* _How to complete this task_
The answer is the complete listing below, written out again exactly.

* _Input data_

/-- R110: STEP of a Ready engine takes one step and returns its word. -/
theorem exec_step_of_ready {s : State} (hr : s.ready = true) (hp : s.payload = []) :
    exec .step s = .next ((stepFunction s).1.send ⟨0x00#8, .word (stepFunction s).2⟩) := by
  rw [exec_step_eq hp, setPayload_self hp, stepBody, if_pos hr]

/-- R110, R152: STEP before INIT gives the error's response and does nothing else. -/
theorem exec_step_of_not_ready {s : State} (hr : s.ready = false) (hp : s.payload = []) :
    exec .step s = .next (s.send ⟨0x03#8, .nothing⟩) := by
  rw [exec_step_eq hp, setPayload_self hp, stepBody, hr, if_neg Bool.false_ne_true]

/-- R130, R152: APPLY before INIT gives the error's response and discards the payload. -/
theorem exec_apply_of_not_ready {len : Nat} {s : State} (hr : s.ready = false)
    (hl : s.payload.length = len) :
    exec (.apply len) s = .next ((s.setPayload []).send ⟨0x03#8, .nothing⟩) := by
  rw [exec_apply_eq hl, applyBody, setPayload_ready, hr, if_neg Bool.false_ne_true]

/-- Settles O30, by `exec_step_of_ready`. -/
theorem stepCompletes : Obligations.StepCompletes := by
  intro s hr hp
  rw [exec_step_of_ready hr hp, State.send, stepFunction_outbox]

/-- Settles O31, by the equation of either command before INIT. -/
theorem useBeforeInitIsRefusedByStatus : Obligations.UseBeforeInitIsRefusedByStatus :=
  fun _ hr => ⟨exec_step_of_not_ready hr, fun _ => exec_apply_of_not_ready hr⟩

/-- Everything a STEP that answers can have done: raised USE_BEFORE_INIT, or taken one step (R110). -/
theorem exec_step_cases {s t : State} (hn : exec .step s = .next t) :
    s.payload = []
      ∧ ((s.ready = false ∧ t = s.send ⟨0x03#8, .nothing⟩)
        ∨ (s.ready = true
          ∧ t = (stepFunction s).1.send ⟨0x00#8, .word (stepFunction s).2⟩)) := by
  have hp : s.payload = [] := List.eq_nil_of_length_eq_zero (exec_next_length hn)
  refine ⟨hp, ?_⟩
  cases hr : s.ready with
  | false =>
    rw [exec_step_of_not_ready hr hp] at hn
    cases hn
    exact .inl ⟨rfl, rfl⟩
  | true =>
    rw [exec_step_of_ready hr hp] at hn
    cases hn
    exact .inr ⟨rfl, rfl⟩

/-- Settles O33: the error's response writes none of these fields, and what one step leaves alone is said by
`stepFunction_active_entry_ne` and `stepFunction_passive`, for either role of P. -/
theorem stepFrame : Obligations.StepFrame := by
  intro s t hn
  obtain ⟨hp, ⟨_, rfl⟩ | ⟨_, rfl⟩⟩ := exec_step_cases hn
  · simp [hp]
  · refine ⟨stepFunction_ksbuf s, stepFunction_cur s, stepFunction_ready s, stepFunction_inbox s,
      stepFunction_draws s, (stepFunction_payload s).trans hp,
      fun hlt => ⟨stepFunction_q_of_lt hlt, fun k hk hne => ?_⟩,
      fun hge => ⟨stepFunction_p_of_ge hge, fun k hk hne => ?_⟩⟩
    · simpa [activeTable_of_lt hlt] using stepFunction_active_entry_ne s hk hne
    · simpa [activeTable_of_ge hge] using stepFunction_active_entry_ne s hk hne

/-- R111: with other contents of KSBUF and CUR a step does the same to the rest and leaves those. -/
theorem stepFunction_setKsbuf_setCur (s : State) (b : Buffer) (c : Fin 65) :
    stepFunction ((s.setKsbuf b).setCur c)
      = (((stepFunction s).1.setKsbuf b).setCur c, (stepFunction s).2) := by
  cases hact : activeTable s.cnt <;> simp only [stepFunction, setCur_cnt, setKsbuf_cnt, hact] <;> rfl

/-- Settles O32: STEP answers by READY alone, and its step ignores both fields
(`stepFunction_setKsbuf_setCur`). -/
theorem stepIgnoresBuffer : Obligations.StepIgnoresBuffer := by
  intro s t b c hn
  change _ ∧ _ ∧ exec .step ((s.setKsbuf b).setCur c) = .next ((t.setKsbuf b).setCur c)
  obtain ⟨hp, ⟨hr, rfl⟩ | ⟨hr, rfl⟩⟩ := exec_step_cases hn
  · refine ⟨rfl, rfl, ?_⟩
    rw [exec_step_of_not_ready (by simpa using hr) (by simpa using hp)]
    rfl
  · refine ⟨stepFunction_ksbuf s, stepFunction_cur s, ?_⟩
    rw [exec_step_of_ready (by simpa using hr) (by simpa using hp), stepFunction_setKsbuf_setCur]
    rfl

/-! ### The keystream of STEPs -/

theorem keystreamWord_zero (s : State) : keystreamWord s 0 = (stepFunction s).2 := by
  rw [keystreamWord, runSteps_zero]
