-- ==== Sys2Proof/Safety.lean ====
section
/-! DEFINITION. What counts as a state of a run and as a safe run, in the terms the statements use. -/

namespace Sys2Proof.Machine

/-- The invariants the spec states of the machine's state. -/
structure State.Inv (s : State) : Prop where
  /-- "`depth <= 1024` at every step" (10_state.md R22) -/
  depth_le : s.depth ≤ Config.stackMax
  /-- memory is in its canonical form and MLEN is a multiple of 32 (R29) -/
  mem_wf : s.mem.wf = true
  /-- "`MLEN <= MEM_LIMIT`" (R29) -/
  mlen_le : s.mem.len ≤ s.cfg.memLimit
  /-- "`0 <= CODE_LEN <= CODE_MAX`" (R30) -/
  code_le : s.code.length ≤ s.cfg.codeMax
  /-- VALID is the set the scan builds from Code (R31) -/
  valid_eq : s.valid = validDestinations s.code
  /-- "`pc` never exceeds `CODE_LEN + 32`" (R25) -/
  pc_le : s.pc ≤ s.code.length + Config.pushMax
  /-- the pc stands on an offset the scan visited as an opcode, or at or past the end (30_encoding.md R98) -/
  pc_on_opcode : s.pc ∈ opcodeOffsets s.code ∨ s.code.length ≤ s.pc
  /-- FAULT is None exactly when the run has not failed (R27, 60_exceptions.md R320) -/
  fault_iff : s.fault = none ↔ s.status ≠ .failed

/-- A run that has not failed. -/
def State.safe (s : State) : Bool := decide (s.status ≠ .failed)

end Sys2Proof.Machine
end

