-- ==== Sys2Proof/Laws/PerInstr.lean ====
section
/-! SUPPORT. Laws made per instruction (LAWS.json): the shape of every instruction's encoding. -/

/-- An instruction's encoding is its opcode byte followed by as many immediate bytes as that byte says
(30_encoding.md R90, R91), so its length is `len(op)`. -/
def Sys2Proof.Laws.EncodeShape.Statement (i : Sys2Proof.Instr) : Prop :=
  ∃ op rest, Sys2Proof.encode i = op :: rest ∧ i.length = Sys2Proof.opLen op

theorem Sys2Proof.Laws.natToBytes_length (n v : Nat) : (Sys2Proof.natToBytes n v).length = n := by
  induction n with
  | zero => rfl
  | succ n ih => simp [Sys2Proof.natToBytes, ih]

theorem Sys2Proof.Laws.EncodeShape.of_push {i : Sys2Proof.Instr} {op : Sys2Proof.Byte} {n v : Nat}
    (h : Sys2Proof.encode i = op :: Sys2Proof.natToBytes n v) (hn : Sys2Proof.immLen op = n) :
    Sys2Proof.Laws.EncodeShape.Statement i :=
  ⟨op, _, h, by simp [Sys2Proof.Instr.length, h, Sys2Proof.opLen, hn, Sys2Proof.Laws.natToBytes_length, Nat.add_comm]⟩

* _Response area_
/-- R110: STEP of a Ready engine takes one step and returns its word. -/
theorem exec_step_of_ready {s : State} (hr : s.ready = true) (hp : s.payload = []) :
    exec .step s = .next ((stepFunction s).1.send ⟨0x00#8, .word (stepFunction s).2⟩) := by
  rw [exec_step_eq hp, setPayload_self hp, stepBody, if_pos hr]

/-- R110, R152: STEP before INIT gives the error's response and does nothing else. -/
theorem exec_step_of_not_ready {s : State} (hr : s.ready = false) (hp : s.payload = []) :
    exec .step s = .next (s.send ⟨0x03#8, .nothing⟩) := by
  rw [exec_step_eq hp, setPayload_self hp, stepBody, hr, if_neg Bool.false_ne_true]

/-- R130, R152: APPLY before INIT gives the error's response and discards the payload. -/
theorem exec_apply_of_not_ready {len : Nat} {s : State} (hr : s.ready = false)
    (hl : s.payload.length = len) :
    exec (.apply len) s = .next ((s.setPayload []).send ⟨0x03#8, .nothing⟩) := by
  rw [exec_apply_eq hl, applyBody, setPayload_ready, hr, if_neg Bool.false_ne_true]

/-- Settles O30, by `exec_step_of_ready`. -/
theorem stepCompletes : Obligations.StepCompletes := by
  intro s hr hp
  rw [exec_step_of_ready hr hp, State.send, stepFunction_outbox]

/-- Settles O31, by the equation of either command before INIT. -/
theorem useBeforeInitIsRefusedByStatus : Obligations.UseBeforeInitIsRefusedByStatus :=
  fun _ hr => ⟨exec_step_of_not_ready hr, fun _ => exec_apply_of_not_ready hr⟩

/-- Everything a STEP that answers can have done: raised USE_BEFORE_INIT, or taken one step (R110). -/
theorem exec_step_cases {s t : State} (hn : exec .step s = .next t) :
    s.payload = []
      ∧ ((s.ready = false ∧ t = s.send ⟨0x03#8, .nothing⟩)
        ∨ (s.ready = true
          ∧ t = (stepFunction s).1.send ⟨0x00#8, .word (stepFunction s).2⟩)) := by
  have hp : s.payload = [] := List.eq_nil_of_length_eq_zero (exec_next_length hn)
  refine ⟨hp, ?_⟩
  cases hr : s.ready with
  | false =>
    rw [exec_step_of_not_ready hr hp] at hn
    cases hn
    exact .inl ⟨rfl, rfl⟩
  | true =>
    rw [exec_step_of_ready hr hp] at hn
    cases hn
    exact .inr ⟨rfl, rfl⟩

/-- Settles O33: the error's response writes none of these fields, and what one step leaves alone is said by
`stepFunction_active_entry_ne` and `stepFunction_passive`, for either role of P. -/
theorem stepFrame : Obligations.StepFrame := by
  intro s t hn
  obtain ⟨hp, ⟨_, rfl⟩ | ⟨_, rfl⟩⟩ := exec_step_cases hn
  · simp [hp]
  · refine ⟨stepFunction_ksbuf s, stepFunction_cur s, stepFunction_ready s, stepFunction_inbox s,
      stepFunction_draws s, (stepFunction_payload s).trans hp,
      fun hlt => ⟨stepFunction_q_of_lt hlt, fun k hk hne => ?_⟩,
      fun hge => ⟨stepFunction_p_of_ge hge, fun k hk hne => ?_⟩⟩
    · simpa [activeTable_of_lt hlt] using stepFunction_active_entry_ne s hk hne
    · simpa [activeTable_of_ge hge] using stepFunction_active_entry_ne s hk hne

/-- R111: with other contents of KSBUF and CUR a step does the same to the rest and leaves those. -/
theorem stepFunction_setKsbuf_setCur (s : State) (b : Buffer) (c : Fin 65) :
    stepFunction ((s.setKsbuf b).setCur c)
      = (((stepFunction s).1.setKsbuf b).setCur c, (stepFunction s).2) := by
  cases hact : activeTable s.cnt <;> simp only [stepFunction, setCur_cnt, setKsbuf_cnt, hact] <;> rfl

/-- Settles O32: STEP answers by READY alone, and its step ignores both fields
(`stepFunction_setKsbuf_setCur`). -/
theorem stepIgnoresBuffer : Obligations.StepIgnoresBuffer := by
  intro s t b c hn
  change _ ∧ _ ∧ exec .step ((s.setKsbuf b).setCur c) = .next ((t.setKsbuf b).setCur c)
  obtain ⟨hp, ⟨hr, rfl⟩ | ⟨hr, rfl⟩⟩ := exec_step_cases hn
  · refine ⟨rfl, rfl, ?_⟩
    rw [exec_step_of_not_ready (by simpa using hr) (by simpa using hp)]
    rfl
  · refine ⟨stepFunction_ksbuf s, stepFunction_cur s, ?_⟩
    rw [exec_step_of_ready (by simpa using hr) (by simpa using hp), stepFunction_setKsbuf_setCur]
    rfl

/-! ### The keystream of STEPs -/

theorem keystreamWord_zero (s : State) : keystreamWord s 0 = (stepFunction s).2 := by
  rw [keystreamWord, runSteps_zero]
-- ==== Sys2Proof/Safety.lean ====
section
/-! DEFINITION. What counts as a state of a run and as a safe run, in the terms the statements use. -/

namespace Sys2Proof.Machine

/-- The invariants the spec states of the machine's state. -/
structure State.Inv (s : State) : Prop where
  /-- "`depth <= 1024` at every step" (10_state.md R22) -/
  depth_le : s.depth ≤ Config.stackMax
  /-- memory is in its canonical form and MLEN is a multiple of 32 (R29) -/
  mem_wf : s.mem.wf = true
  /-- "`MLEN <= MEM_LIMIT`" (R29) -/
  mlen_le : s.mem.len ≤ s.cfg.memLimit
  /-- "`0 <= CODE_LEN <= CODE_MAX`" (R30) -/
  code_le : s.code.length ≤ s.cfg.codeMax
  /-- VALID is the set the scan builds from Code (R31) -/
  valid_eq : s.valid = validDestinations s.code
  /-- "`pc` never exceeds `CODE_LEN + 32`" (R25) -/
  pc_le : s.pc ≤ s.code.length + Config.pushMax
  /-- the pc stands on an offset the scan visited as an opcode, or at or past the end (30_encoding.md R98) -/
  pc_on_opcode : s.pc ∈ opcodeOffsets s.code ∨ s.code.length ≤ s.pc
  /-- FAULT is None exactly when the run has not failed (R27, 60_exceptions.md R320) -/
  fault_iff : s.fault = none ↔ s.status ≠ .failed

/-- A run that has not failed. -/
def State.safe (s : State) : Bool := decide (s.status ≠ .failed)

end Sys2Proof.Machine
end

-- ==== Sys2Proof/Laws/PerInstr.lean ====
section
/-! SUPPORT. Laws made per instruction (LAWS.json): the shape of every instruction's encoding. -/

/-- An instruction's encoding is its opcode byte followed by as many immediate bytes as that byte says
(30_encoding.md R90, R91), so its length is `len(op)`. -/
def Sys2Proof.Laws.EncodeShape.Statement (i : Sys2Proof.Instr) : Prop :=
  ∃ op rest, Sys2Proof.encode i = op :: rest ∧ i.length = Sys2Proof.opLen op

theorem Sys2Proof.Laws.natToBytes_length (n v : Nat) : (Sys2Proof.natToBytes n v).length = n := by
  induction n with
  | zero => rfl
  | succ n ih => simp [Sys2Proof.natToBytes, ih]

theorem Sys2Proof.Laws.EncodeShape.of_push {i : Sys2Proof.Instr} {op : Sys2Proof.Byte} {n v : Nat}
    (h : Sys2Proof.encode i = op :: Sys2Proof.natToBytes n v) (hn : Sys2Proof.immLen op = n) :
    Sys2Proof.Laws.EncodeShape.Statement i :=
  ⟨op, _, h, by simp [Sys2Proof.Instr.length, h, Sys2Proof.opLen, hn, Sys2Proof.Laws.natToBytes_length, Nat.add_comm]⟩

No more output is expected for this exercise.